I have an integral of the form (from -inf to inf):

∫exp((a+ib)x2+icx)dx

How do I solve that?

I have tried setting y = √(a+ib)(x+ic/√(a+ib))

And you then get an integral of exp(-y2) times a constant. But I don't even know if this is legal since part of the exponentials are complex. Is it possible to obtain the result with my method?

2. Dec 4, 2012

Fightfish

Have you tried completing the square on the exponent?

3. Dec 4, 2012

aaaa202

what do you mean? Isn't that what I do by the introduction of my y?

4. Dec 4, 2012

Fightfish

Oh okay that didnt look clear to me as I expected you to leave it in the square form directly.
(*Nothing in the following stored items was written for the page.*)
/-- A sequence slot (R177, R178). `serial` numbers the open or last step over all sequences, so that a launch's binding
(R501) names one step. `ceil` is the step's ceiling, `fetchBt` the Board Time its STEP was fetched. -/
structure Slot where
  st : SeqSt := .closed
  ctx : Nat := 0
  length : Nat := 0
  stepNo : Nat := 0
  pending : Nat := 0
  spanBase : Nat := 0
  spanLen : Nat := 0
  layerBytes : Nat := 0
  layersM1 : Nat := 0
  cls : Nat := 0
  stepOpen : Bool := false
  fallen : Bool := false
  level : Nat := 0
  tree : Bool := false
  ceil : Nat := 0
  flag : Option Nat := none
  stepPair : Nat := 0
  stepTag : Nat := 0
  draft : Option Nat := none
  l3 : Nat := 0
  serial : Nat := 0
  /-- the step that ended last, by serial, and how -/
  lastEnd : Option (Nat × Status) := none
  /-- requests held until later, in arrival order (R178) -/
  held : List Desc := []
  /-- the ADJOURN or RESUME in progress and those that joined it: pair and tag -/
  waiters : List (Nat × Nat) := []
  /-- blocks moved to DDR by the adjourn in progress -/
  moved : Nat := 0
  /-- an adjourn or resume that was stopped and waits for the blocks already moving: what follows it -/
  after : Option Desc := none
  stopping : Bool := false
  /-- an uncorrectable error met by the resume in progress (R217) -/
  poisoned : Bool := false
  /-- the CLOSE to complete when the slot is CLOSED; none for a context that ends -/
  closeReq : Option (Nat × Nat) := none
  /-- layers, as model and layer, that level 2 has replaced in the open step (R78) -/
  shadows : List (Nat × Nat) := []
  deriving DecidableEq, Repr

/-- A frame pool (R175, R220): its free frames, newest last, the number being wiped, and the frames lent. -/
structure Pool where
  free : List Nat := []
  wiping : Nat := 0
  lent : List Nat := []
  deriving DecidableEq, Repr

/-- What an entry of the KV Block Table holds while it has a frame or its wipe: the context charged, the pool the frame
came from, and its class. -/
structure KvFrame where
  ctx : Nat
  pool : Nat
  cls : Nat
  deriving DecidableEq, Repr

/-- The Sequence Engines: slots; the entries of the KV Block Table that hold a frame or its wipe; and the frame pools, keyed 8·a + n for KV pool n and 64 + 4·a + n for page pool n of the partition at die a. -/
structure SeqEng where
  slots : Map Slot := []
  kvOwn : Map KvFrame := []
  pools : Map Pool := []
  nextSerial : Nat := 0
  deriving DecidableEq, Repr

/-! ### Tiers and promotion (chapter 08) -/

/-- Promotion classes (R204). -/
inductive MoveCls where
  | demand | scheduled | background
  deriving DecidableEq, Repr

/-- What a request to the promotion engine serves: a page of a context with the DPA of its leaf entry; a KV block between tiers; a shared
KV block into a frame of its own (R182); the wipe of a DDR frame, or the digest of a table entry's data in DDR (R204). -/
inductive MoveObj where
  | page (ctx ava leaf : Nat)
  | block (entry slot : Nat)
  | copy (entry slot : Nat)
  | wipe (x : Nat)
  | digest (part entry : Nat)
  deriving DecidableEq, Repr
I can't prove it off-hand, but the gaussian integration formula holds for complex a,b and c (where the exponent is in the form -ax^2 + bx + c) as long as the real part of a is positive

5. Dec 4, 2012

Ray Vickson

What you want is not too hard to prove if you have a bit of complex function theory. If you take
$$I = \int_{-\infty}^{\infty} e^{-(a + ib)(x + iy)^2} \, dx, \: a > 0$$
you can write it in the form of a complex contour integral:
$$I = \int_{\Gamma} e^{- (a + ib) z^2} \, dz,$$
where $\Gamma$ is the line from -∞ + iy to +∞ + iy. This is the limit as M → ∞ of I_M, the integral from -M + iy to +M + iy. Since the integrand is an analytic function of z, get the same result I_M if we deform the contour into a path from -M+iy to -M, then from -M to +M, then from M to M+iy. The part from -M to +M goes along the real axis, and the parts from -M+iy to -M and from M to M+iy go to zero as M → ∞, so we are left with
$$I = \int_{-\infty}^{\infty} e^{-(a + ib) x^2} \, dx.$$
Now the usual method of squaring I and converting the double integral to polar coordinates applies essentially unchanged.